In epidemiology, the reproduction number R 0 refers to the number of newly infection cases caused by a typical infectious individual in a completely susceptible population [19, 20]. Based on the compartmental models of schistosomiasis prevalence in humans, cattle and snails populations, the R(  ) denotes the temporal predictive function by the format of the reproduction number R 0. R(  ) can be further determined by the impact factor vector X(t), that is R() = R(X(t)). In this regard, the dynamics of schistosomiasis prevalence can be estimated by the occurrences of schistosomiasis in the three mentioned host populations based on the last years schistosomiasis occurrence Y(t − 1) as well as the environment X(t) [21, 22], i.e. the impact factor vector X(t). Here, t denotes the current year.

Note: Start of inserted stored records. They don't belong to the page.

-- ==== Sys2Proof/Machine/State.lean ====
section
/-! DEFINITION. Everything the spec gives the machine: the six registers of one engine (spec/10_state.md R20), the
parameters of its step (spec/00_scope.md R9, R16) and the host interface (spec/20_memory.md R60,
spec/30_encoding.md R90). Plain data throughout. -/

namespace Sys2Proof.Machine

/-- The lifecycle of the engine (R22); the value 3 of the 2-bit register never occurs (R20), so it has no name. -/
inductive Phase
  | unbound
  | active
  | terminal
deriving DecidableEq, Repr

/-- The registers of one engine instance (R20). -/
structure Engine where
  /-- Lifecycle (R22). -/
  phase : Phase
  /-- The bound row of the Algorithm Parameter Table (R21). -/
  alg : Alg
  /-- The running hash state, word 0 first (R23). -/
  state : List Word
  /-- The in-progress block, stale bytes included (R24, R28). -/
  block : Memory
  /-- Number of valid bytes in `block` (R26). -/
  curBlockLen : BitVec 8
  /-- Bytes absorbed by completed compressions; the whole message's bytes after FINISH (R27). -/
  compressedLen : BitVec 128
deriving DecidableEq, Repr

/-- The transform unit of one family: whether it is wired, `XFORM_PRESENT[f]`, and which transform it supplies
(R9, R142, R213). -/
inductive TransformUnit
  /-- Not wired: `XFORM_PRESENT[f]` is false. -/
  | absent
  /-- Wired, and supplies the uninterpreted transform of Config. -/
  | supplied
  /-- Wired, and supplies the TOY transform of spec/95_test_vectors.md part 2. -/
  | toy
  /-- Wired, and supplies the published round function that R146 names. -/
  | published
deriving DecidableEq, Repr

/-- The transform units of the machine, one per family (R141): a parameter of the step (R16) that no step writes. -/
structure Units where
  sha1 : TransformUnit
  sha256 : TransformUnit
  sha512 : TransformUnit
  l128 : TransformUnit
deriving DecidableEq, Repr

/-- A command: header and payload (R90). -/
structure Command where
  header : PortWord
  payload : List Byte
deriving DecidableEq, Repr

/-- A response: response word and digest payload (R90, R100). -/
structure Response where
  word : PortWord
  digest : List Byte
deriving DecidableEq, Repr

/-- What the host does to the engine. -/
inductive HostAction
  /-- Issues one command, and waits for its response (R75, R246). -/
  | command (c : Command)
  /-- Resets the engine, between commands (R240, R241). -/
  | hardReset
  /-- Several hosts drive the engine at once (R78, R246). -/
  | overlapping (cs : List Command)
deriving DecidableEq, Repr

/-- The error codes (R102, R210). -/
inductive ErrorCode
  | misuse
  | badAlg
  | noTransform
  | notInit
  | badCmd
  | lenOverflow
deriving DecidableEq, Repr

/-- The machine: one engine, its transform units, and its host interface. -/
structure State where
  /-- The registers of the engine. -/
  engine : Engine
  /-- The transform units that are wired (the model's own field for the parameters of R9). -/
  units : Units
  /-- What the host does next, oldest first (the model's own field for the inputs of R16). -/
  inbox : List HostAction
  /-- The payload of the command being executed (R60, R79); the model's own field. -/
  payload : List Byte
  /-- The response to the last command answered (R90, R101); the model's own field. -/
  response : Option Response
deriving DecidableEq, Repr

/-- The engine never stops: every command ends with a response, so there is no fault (spec/93_implementation_defined.md
part 1, R252). -/
inductive Fault
deriving DecidableEq, Repr

/-- What the model gives no meaning. -/
inductive Refusal
  /-- Raised by an arm of exec that has no meaning yet. Safe. -/
  | notModelled (mnemonic : String)
  /-- Raised by every command whose payload has not the length its header gives: the spec asks a model to refuse
  such a transaction (R94, R247). Safe. -/
  | misframed
  /-- Raised by the step when several hosts drive the engine at once: the spec asks a model to refuse it (R78,
  R246). Safe. -/
  | overlappingCommands
deriving DecidableEq, Repr

/-- What a step or a meaning answers. -/
abbrev Result := Host.Outcome State Fault Refusal

/-- The registers after hardware reset (R35, R240): `phase` is UNBOUND. The spec leaves the other five unspecified;
their values here are a DESIGN CHOICE (notes/assumptions/4.md). -/
def Engine.reset : Engine where
  phase := .unbound
  alg := .sha1
  state := [0, 0, 0, 0, 0]
  block := []
  curBlockLen := 0
  compressedLen := 0

/-- Every family's unit is wired (the default of R9) and supplies the uninterpreted transform. -/
def Units.default : Units := ⟨.supplied, .supplied, .supplied, .supplied⟩

/-- The machine right after reset: the engine is idle and waits for a command (R240). -/
def State.reset : State where
  engine := Engine.reset
  units := Units.default
  inbox := []
  payload := []
  response := none

end Sys2Proof.Machine
end

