-- ==== Sys2Proof/Laws/Decode.lean ====
section
/-! SUPPORT. The fields of a header word, and the decoder on words given by their fields. -/

namespace Sys2Proof

theorem opcOf_lt (h : PortWord) : opcOf h < 2 ^ 4 := Nat.mod_lt _ (by decide)

theorem algOf_lt (h : PortWord) : algOf h < 2 ^ 4 := Nat.mod_lt _ (by decide)

theorem lenOf_lt (h : PortWord) : lenOf h < 2 ^ 24 := Nat.mod_lt _ (by decide)

/-- A header word is its three fields (R91). -/
theorem toNat_eq_fields (h : PortWord) : h.toNat = opcOf h * 2 ^ 28 + algOf h * 2 ^ 24 + lenOf h := by
  have := h.isLt
  simp only [opcOf, algOf, lenOf, bits]
  omega

theorem toNat_headerOf {opc alg len : Nat} (ho : opc < 2 ^ 4) (ha : alg < 2 ^ 4) (hl : len < 2 ^ 24) :
    (headerOf opc alg len).toNat = opc * 2 ^ 28 + alg * 2 ^ 24 + len := by
  rw [headerOf, BitVec.toNat_ofNat]
  omega

theorem fields_unique {h : PortWord} {opc alg len : Nat} (ha : alg < 2 ^ 4) (hl : len < 2 ^ 24)
    (hh : h.toNat = opc * 2 ^ 28 + alg * 2 ^ 24 + len) : opcOf h = opc ∧ algOf h = alg ∧ lenOf h = len := by
  have := h.isLt
  simp only [opcOf, algOf, lenOf, bits]
  omega

theorem fields_headerOf {opc alg len : Nat} (ho : opc < 2 ^ 4) (ha : alg < 2 ^ 4) (hl : len < 2 ^ 24) :
    opcOf (headerOf opc alg len) = opc ∧ algOf (headerOf opc alg len) = alg ∧ lenOf (headerOf opc alg len) = len :=
  fields_unique ha hl (toNat_headerOf ho ha hl)

theorem headerOf_fields (h : PortWord) : headerOf (opcOf h) (algOf h) (lenOf h) = h := by
  apply BitVec.eq_of_toNat_eq
  rw [toNat_headerOf (opcOf_lt h) (algOf_lt h) (lenOf_lt h), ← toNat_eq_fields]

theorem decode_of_init {h : PortWord} (ho : opcOf h = 1) (hl : lenOf h = 0) : decode h = decodeInit (algOf h) := by
  simp [decode, ho, hl]

theorem decode_of_update {h : PortWord} (ho : opcOf h = 2) (ha : algOf h = 0) :
    decode h = .command (.update (lenOf h)) := by
  simp [decode, ho, ha]

theorem decode_of_finish {h : PortWord} (ho : opcOf h = 3) (ha : algOf h = 0) (hl : lenOf h = 0) :
    decode h = .command .finish := by
  simp [decode, ho, ha, hl]

theorem decode_of_oneshot {h : PortWord} (ho : opcOf h = 4) (ha : algOf h = 0) :
    decode h = .command (.oneshot (lenOf h)) := by
  simp [decode, ho, ha]

/-- The mask of a row with no free field keeps the whole word (R96). -/
theorem and_wholeMask (h : PortWord) : h &&& 0xFFFFFFFF = h := by
  show h &&& BitVec.allOnes 32 = h
  exact BitVec.and_allOnes

/-- The mask of a row with `LEN` free keeps the top eight bits, in place (R96). -/
theorem toNat_and_lenMask (h : PortWord) : (h &&& 0xFF000000).toNat = h.toNat / 2 ^ 24 * 2 ^ 24 := by
  have hm : (0xFF000000 : PortWord).toNat = (2 ^ 8 - 1) * 2 ^ 24 := by decide
  have hlt := h.isLt
  rw [BitVec.toNat_and, hm]
  apply Nat.eq_of_testBit_eq
  intro i
  rw [Nat.testBit_and, Nat.testBit_mul_two_pow, Nat.testBit_mul_two_pow, Nat.testBit_two_pow_sub_one,
    Nat.testBit_div_two_pow]
  by_cases hi : 24 ≤ i
  · by_cases hi2 : i - 24 < 8
    · simp [hi, hi2]
    · have : h.toNat.testBit i = false :=
        Nat.testBit_lt_two_pow (Nat.lt_of_lt_of_le hlt (Nat.pow_le_pow_right (by decide) (by omega)))
      simp [hi, hi2, this]
  · simp [hi]

/-- A row with `LEN` free is selected by the words with its top eight bits (R96). -/
theorem and_lenMask_eq {h : PortWord} {top : Nat} (ht : top < 256) :
    h &&& 0xFF000000 = BitVec.ofNat 32 (top * 2 ^ 24) ↔ h.toNat / 2 ^ 24 = top := by
  have hlt := h.isLt
  rw [← BitVec.toNat_inj, toNat_and_lenMask, BitVec.toNat_ofNat]
  omega

end Sys2Proof
end

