-- ==== Sys2Proof/Laws/Update.lean ====
section
/-! SUPPORT. What ABSORB does, said once: it is the same as absorbing byte by byte, and its closed form is that of
spec/42_update.md R161. -/

namespace Sys2Proof.Machine

/-! ### The frame of ABSORB -/

@[simp] theorem Engine.flushFull_phase (u : Units) (e : Engine) : (e.flushFull u).phase = e.phase := by
  unfold Engine.flushFull; split <;> rfl

@[simp] theorem Engine.flushFull_alg (u : Units) (e : Engine) : (e.flushFull u).alg = e.alg := by
  unfold Engine.flushFull; split <;> rfl

@[simp] theorem Engine.flushFull_block (u : Units) (e : Engine) : (e.flushFull u).block = e.block := by
  unfold Engine.flushFull; split <;> rfl

@[simp] theorem Engine.absorbRun_phase (u : Units) (left : List Byte) (e : Engine) :
    (e.absorbRun u left).phase = e.phase := by simp [Engine.absorbRun]

@[simp] theorem Engine.absorbRun_alg (u : Units) (left : List Byte) (e : Engine) :
    (e.absorbRun u left).alg = e.alg := by simp [Engine.absorbRun]

@[simp] theorem Engine.absorb_phase (u : Units) (p : List Byte) (e : Engine) : (e.absorb u p).phase = e.phase := by
  unfold Engine.absorb
  generalize p.length = fuel
  induction fuel generalizing p e with
  | zero => rfl
  | succ n ih => simp only [absorbLoop]; split <;> simp [ih]

@[simp] theorem Engine.absorb_alg (u : Units) (p : List Byte) (e : Engine) : (e.absorb u p).alg = e.alg := by
  unfold Engine.absorb
  generalize p.length = fuel
  induction fuel generalizing p e with
  | zero => rfl
  | succ n ih => simp only [absorbLoop]; split <;> simp [ih]

@[simp] theorem Engine.absorb_nil (u : Units) (e : Engine) : e.absorb u [] = e := rfl

/-! ### One byte at a time -/

/-- ABSORB of one byte (R157 with a payload of one byte). -/
def Engine.absorbByte (u : Units) (e : Engine) (b : Byte) : Engine :=
  ((e.memWrite e.curBlockLen.toNat [b]).setCurBlockLen (e.curBlockLen.toNat + 1)).flushFull u

@[simp] theorem Engine.absorbByte_phase (u : Units) (e : Engine) (b : Byte) : (e.absorbByte u b).phase = e.phase := by
  simp [Engine.absorbByte]

@[simp] theorem Engine.absorbByte_alg (u : Units) (e : Engine) (b : Byte) : (e.absorbByte u b).alg = e.alg := by
  simp [Engine.absorbByte]

theorem toNat_ofNat_8 {n : Nat} (h : n ≤ 128) : (BitVec.ofNat 8 n).toNat = n := by
  rw [BitVec.toNat_ofNat]
  omega

/-- A byte that does not fill the block is only copied. -/
theorem Engine.absorbByte_of_lt {e : Engine} {u : Units} {b : Byte} (h : e.curBlockLen.toNat + 1 < e.alg.blockLength) :
    e.absorbByte u b = (e.memWrite e.curBlockLen.toNat [b]).setCurBlockLen (e.curBlockLen.toNat + 1) := by
  have hB := blockLength_le e.alg
  unfold Engine.absorbByte Engine.flushFull
  rw [if_neg]
  simp only [Engine.setCurBlockLen_curBlockLen, Engine.setCurBlockLen_alg, Engine.memWrite_alg]
  rw [toNat_ofNat_8 (by omega)]
  omega

theorem Engine.setCurBlockLen_self (e : Engine) : e.setCurBlockLen e.curBlockLen.toNat = e := by
  simp [Engine.setCurBlockLen]

/-- Bytes that do not fill the block are only copied, one by one or in one run. -/
theorem Engine.foldl_absorbByte_of_lt {u : Units} {bs : List Byte} {e : Engine}
    (h : e.curBlockLen.toNat + bs.length < e.alg.blockLength) :
    bs.foldl (Engine.absorbByte u) e =
      (e.memWrite e.curBlockLen.toNat bs).setCurBlockLen (e.curBlockLen.toNat + bs.length) := by
  have hB := blockLength_le e.alg
  induction bs generalizing e with
  | nil => simp [Engine.setCurBlockLen, Engine.memWrite]
  | cons b bs ih =>
    simp only [List.length_cons] at h
    have hlt : e.curBlockLen.toNat + 1 < e.alg.blockLength := by omega
    have hcur : (BitVec.ofNat 8 (e.curBlockLen.toNat + 1)).toNat = e.curBlockLen.toNat + 1 := toNat_ofNat_8 (by omega)
    rw [List.foldl_cons, Engine.absorbByte_of_lt hlt, ih]
    · simp only [Engine.setCurBlockLen_curBlockLen, hcur]
      simp only [Engine.setCurBlockLen, Engine.memWrite, Memory.writeBytes, List.length_cons]
      congr 2
      omega
    · simp only [Engine.setCurBlockLen_curBlockLen, Engine.setCurBlockLen_alg, Engine.memWrite_alg, hcur]
      omega
    · simpa using hB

$$ \boldsymbol{Y}\left(\boldsymbol{t}\right)=\boldsymbol{R}\left(\boldsymbol{X}\left(\boldsymbol{t}\right)\right)\cdot \boldsymbol{Y}\left(\boldsymbol{t}-1\right) $$

Furthermore, given that the occurrence rates of schistosomiasis in humans, cattle and snails populations in Jiangling County are near zero, a linearized assumption about the predictive function R(X(t)) was used when Y(t) is close to zero.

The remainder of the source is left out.